This file contains descriptions of the tools used in the ns/cmd/security
directory. Some of these tools are outlined as follows:

	keyutil 	Generating, storing, and retrieving keys
	
	certutil	Multi-purpose certificate tool
	
	pp		Printing human-readable cert, certreq, and key info

	atob, btoa	Converts ASCII to binary and vice-versa

	tstclnt-us	Connects to https servers with SSL
	tstclnt-ex	Same as above, but export version


Code Checkout


The security directory has a few dependencies on other directories. Here
is an example of a bare minimum cvs checkout that should get you started:

        cd ns/..

	cvs co ns/coreconf
	cvs co ns/security


Compiling

Once you've set everything up properly, you should be able to build:

	cd ns/coreconf

	gmake

	cd ../cmd/security

	gmake import
	gmake


After you gmake from this directory, you should have a ($ARCH).OBJ directory
which will contain all of the top-level tool binaries.

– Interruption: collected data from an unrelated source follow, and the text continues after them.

-- ==== Sys2Proof/Machine/XsStream.lean ====
section
/-! DEFINITION. The markers of JPEG XS codestreams (R248, Table 10.1). The manual names ISO/IEC 21122-1 and 21122-2 and does not
print them: the codes of markers, profiles and levels and the places of fields are PRESUMED to be theirs. -/

namespace Sys2Proof.Machine

abbrev xsSoc : Nat := 0xFF10
abbrev xsEoc : Nat := 0xFF11
abbrev xsPih : Nat := 0xFF12
abbrev xsCdt : Nat := 0xFF13
abbrev xsWgt : Nat := 0xFF14
abbrev xsSlh : Nat := 0xFF20

/-- Bands of a component, which is decomposed `nlx` times across and `nly` times down. -/
def xsBands (nlx nly : Nat) : Nat := 2 * min nlx nly + max nlx nly + 1

/-- Image rows of a precinct, and of a slice of some precincts: Star-Tetrix codes a CFA's rows in pairs. -/
def xsPrecinctRows (chroma nly : Nat) : Nat := (if chroma = 3 then 2 else 1) * 2 ^ nly

/-! ## Writing -/

/-- A marker segment with its length. -/
def xsSegment (marker : Nat) (body : List Byte) : List Byte := be 2 marker ++ be 2 (body.length + 2) ++ body

/-- A slice header, which counts as part of its slice (R257). -/
def xsSlice (index : Nat) : List Byte := xsSegment xsSlh (be 2 index)

/-- What a codestream's header says of it (Table 10.1). -/
structure XsHead where
  w : Nat := 0
  h : Nat := 0
  chroma : Nat := 1
  bits : Nat := 10
  profile : Nat := 1
  size : Nat := 0
  levels : Nat := 0
  precincts : Nat := 1
  fullWidth : Bool := true
  nlx : Nat := 5
  nly : Nat := 1
  cpih : Nat := 0
  qpih : Nat := 0
  signPack : Bool := false
  runMode : Nat := 0
  deriving DecidableEq, Repr, Inhabited

/-- Profile codes, in the order of Table 10.4's profiles. -/
def xsProfileCode (p : Nat) : Nat := [0, 0x3540, 0x3A40, 0x4A40, 0x4A40, 0xB340, 0xC340].getD p 0

/-- A level's code, largest width, height and samples of a frame, and samples a second. -/
def xsLevels : List (Nat × Nat × Nat × Nat × Nat) :=
  [(0x04, 1280, 5120, 2621440, 83558400), (0x10, 2048, 8192, 4194304, 133693440), (0x20, 4096, 16384, 8912896, 267386880),
   (0x24, 4096, 16384, 16777216, 534773760), (0x28, 4096, 16384, 16777216, 1069547520), (0x30, 8192, 32768, 35651584, 1069547520),
   (0x34, 8192, 32768, 67108864, 2139095040), (0x38, 8192, 32768, 67108864, 4278190080), (0x40, 10240, 40960, 104857600, 3342336000)]

/-- A sublevel's code and its bits a pixel; the last is for codestreams as large as the picture. -/
def xsSublevels (full : Nat) : List (Nat × Nat) := [(0x03, 2), (0x04, 3), (0x06, 4), (0x08, 6), (0x0c, 9), (0x10, 12), (0x80, full)]

/-- The lowest level and sublevel that contain an image, its frame period in ns and its budget; 0 and 0, unrestricted, where none
does. -/
def xsLevelCode (w h period budget full : Nat) : Nat :=
  let level := xsLevels.find? fun l => w ≤ l.2.1 && h ≤ l.2.2.1 && w * h ≤ l.2.2.2.1 && w * h * 1000000000 ≤ l.2.2.2.2 * period
  let sub := (xsSublevels full).find? fun s => budget * 8 ≤ s.2 * (w * h)
  match level, sub with
  | some l, some s => l.1 * 256 + s.1
  | _, _ => 0

/-- Colour components; a CFA has four, of half its width and height. -/
def XsHead.comps (x : XsHead) : Nat := if x.chroma = 3 then 4 else 3
def XsHead.half (x : XsHead) : Nat := if x.chroma = 3 then 2 else 1

/-- Everything before the first slice: SOC, CAP, PIH, CDT, WGT and for a CFA CTS and CRG. `open'` numbers the open values: the band
gains and the CFA's transform and registration. -/
def XsHead.bytes (x : XsHead) (open' : Nat → Nat) : List Byte :=
  let n := x.comps
  let free := fun (at1 k : Nat) => (List.range k).map fun i => byte (open' (at1 + i))
  be 2 xsSoc ++ xsSegment 0xFF50 (if x.chroma = 3 then be 2 0x4000 else [])
    ++ xsSegment xsPih (be 4 x.size ++ be 2 (xsProfileCode x.profile) ++ be 2 x.levels ++ be 2 (x.w / x.half) ++ be 2 (x.h / x.half)
      ++ be 2 (boolNat (!x.fullWidth)) ++ be 2 x.precincts ++ be 1 n ++ be 1 4 ++ be 1 8 ++ be 1 20 ++ be 1 (16 * 8 + 4) ++ be 1 x.cpih
      ++ be 1 (16 * x.nlx + x.nly) ++ be 1 (16 * x.qpih + 4 * boolNat x.signPack + x.runMode))
    ++ xsSegment xsCdt ((List.range n).flatMap fun k => be 1 x.bits ++ be 1 (if x.chroma = 1 && k ≠ 0 then 0x21 else 0x11))
    ++ xsSegment xsWgt (free 0 (2 * n * xsBands x.nlx x.nly))
    ++ (if x.chroma = 3 then xsSegment 0xFF18 (free 1000 2) ++ xsSegment 0xFF19 (free 2000 16) else [])

/-! ## Reading (R248, R301, R302) -/

/-- A header as far as it is read: what it says, whether it has a picture header and component table, whether it uses what lies outside
Table 10.1, and where its first slice starts. -/
structure XsRead where
  head : XsHead := {}
  comps : Nat := 0
  sited : List (Nat × Nat) := []
  outside : Bool := false
  body : Option Nat := none
  deriving DecidableEq, Repr, Inhabited

/-- The picture header whose segment starts at `p`. -/
def readPih (b : List Byte) (p : Nat) (r : XsRead) : XsRead :=
  let f := fun (o n : Nat) => beAt b (p + 4 + o) n
  let q := f 23 1
  let head : XsHead :=
    { r.head with size := f 0 4, levels := f 6 2, w := f 8 2, h := f 10 2, fullWidth := f 12 2 = 0, precincts := f 14 2, nlx := f 22 1 / 16
                  nly := f 22 1 % 16, cpih := f 21 1 % 16, qpih := q / 16 % 4, signPack := q / 4 % 4 ≠ 0, runMode := q % 4 }
  { r with head, comps := f 16 1 }

/-- The component table whose segment starts at `p`. -/
def readCdt (b : List Byte) (p : Nat) (r : XsRead) : XsRead :=
  { r with head := { r.head with bits := beAt b (p + 4) 1 }, sited := (List.range r.comps).map fun k => (beAt b (p + 4 + 2 * k) 1, beAt b (p + 5 + 2 * k) 1) }

/-- Marker after marker, up to the first slice. COM and NLT are skipped, and any other marker lies outside the subset. -/
def xsMarkers (b : List Byte) : Nat → Nat → XsRead → XsRead
  | 0, _, r => r
  | n + 1, p, r =>
    let m := beAt b p 2
    let next := p + 2 + max 2 (beAt b (p + 2) 2)
    if m = xsSlh then { r with body := some p }
    else if m = xsPih then xsMarkers b n next (readPih b p r)
    else if m = xsCdt then xsMarkers b n next (readCdt b p r)
    else if m ∈ [0xFF50, xsWgt, 0xFF18, 0xFF19, 0xFF15, 0xFF16] then xsMarkers b n next r
    else { r with outside := true }

/-- The sampling that a header's components have: 1 4:2:2, 2 4:4:4, 3 CFA; none outside Table 10.1. -/
def XsRead.sampling (r : XsRead) : Option Nat :=
  let s := r.sited.map (·.2)
  if s = [0x11, 0x21, 0x21] then some 1 else if s = [0x11, 0x11, 0x11] then some 2 else if s = [0x11, 0x11, 0x11, 0x11] && r.head.cpih = 3 then some 3 else none

/-- A header lies in the subset of Table 10.1. -/
def XsRead.inSubset (r : XsRead) : Bool :=
  let x := r.head
  !r.outside && r.sampling.isSome && (x.bits ∈ [10, 12, 16] || (x.bits = 14 && r.sampling = some 3)) && r.sited.all (fun s => s.1 = x.bits)
    && x.fullWidth && within x.nlx 1 5 && x.nly ≤ 2 && x.nly ≤ x.nlx && x.precincts ≥ 1 && x.qpih ≤ 1 && x.runMode ≤ 1
    && (x.cpih = 0 || (x.cpih = 1 && r.sampling = some 2) || x.cpih = 3)

/-- A codestream's header: none where it does not start with SOC or has no slice. Sizes are those of the picture, in photosites for
a CFA. -/
def readXsHead (b : List Byte) : Option XsRead :=
  if beAt b 0 2 ≠ xsSoc then none
  else
    let r := xsMarkers b b.length 2 {}
    let chroma := r.sampling.getD 1
    let k := if chroma = 3 then 2 else 1
    if r.comps = 0 then none else some { r with head := { r.head with chroma, w := k * r.head.w, h := k * r.head.h } }

/-- Rows of a slice and slices of a picture. -/
def XsHead.sliceRows (x : XsHead) : Nat := x.precincts * xsPrecinctRows x.chroma x.nly
def XsHead.slices (x : XsHead) : Nat := ceilDiv x.h (max 1 x.sliceRows)

/-- The end of some precincts, each a header and as many bytes as it says. -/
def xsPrecincts (b : List Byte) (head : Nat) : Nat → Nat → Option Nat
  | 0, p => some p
  | n + 1, p =>
    let next := p + head + beAt b p 3
    if p + head ≤ b.length && next ≤ b.length then xsPrecincts b head n next else none

/-- The next SLH or SOC marker from a byte on (R302). -/
def nextXsMarker (b : List Byte) (p : Nat) : Option Nat :=
  ((List.range (b.length - p)).map (p + ·)).find? fun i => beAt b i 2 = xsSlh || beAt b i 2 = xsSoc

/-- The slices of a codestream from a marker on: the index of each that can be decoded. A slice whose length disagrees with its content,
or whose index goes backwards or beyond the picture, is damaged, and the decoder goes on at the next SLH; at a SOC the codestream
is over. -/
def xsSlices (b : List Byte) (x : XsHead) : Nat → Nat → Nat → List Nat
  | 0, _, _ => []
  | n + 1, p, least =>
    if beAt b p 2 ≠ xsSlh then []
    else
      let i := beAt b (p + 4) 2
      let all := ceilDiv x.h (max 1 (xsPrecinctRows x.chroma x.nly))
      let ended := xsPrecincts b (5 + ceilDiv (2 * x.comps * xsBands x.nlx x.nly) 8) (min x.precincts (all - i * x.precincts)) (p + 6)
      match ended.filter fun q => beAt b (p + 2) 2 = 4 && least ≤ i && i < x.slices && (beAt b q 2 = xsSlh || beAt b q 2 = xsEoc) with
      | some q => i :: xsSlices b x n q (i + 1)
      | none => match nextXsMarker b (p + 2) with
        | some q => xsSlices b x n q least
        | none => []

end Sys2Proof.Machine
end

Generating Keys and Certificates


In order to create keys and a certificate to use, there are two programs
that you will need to run: keyutil and certutil. These will
require key and certificate databases. It would be useful to create a 
testing directory to hold these files, such as ~/ssltest. 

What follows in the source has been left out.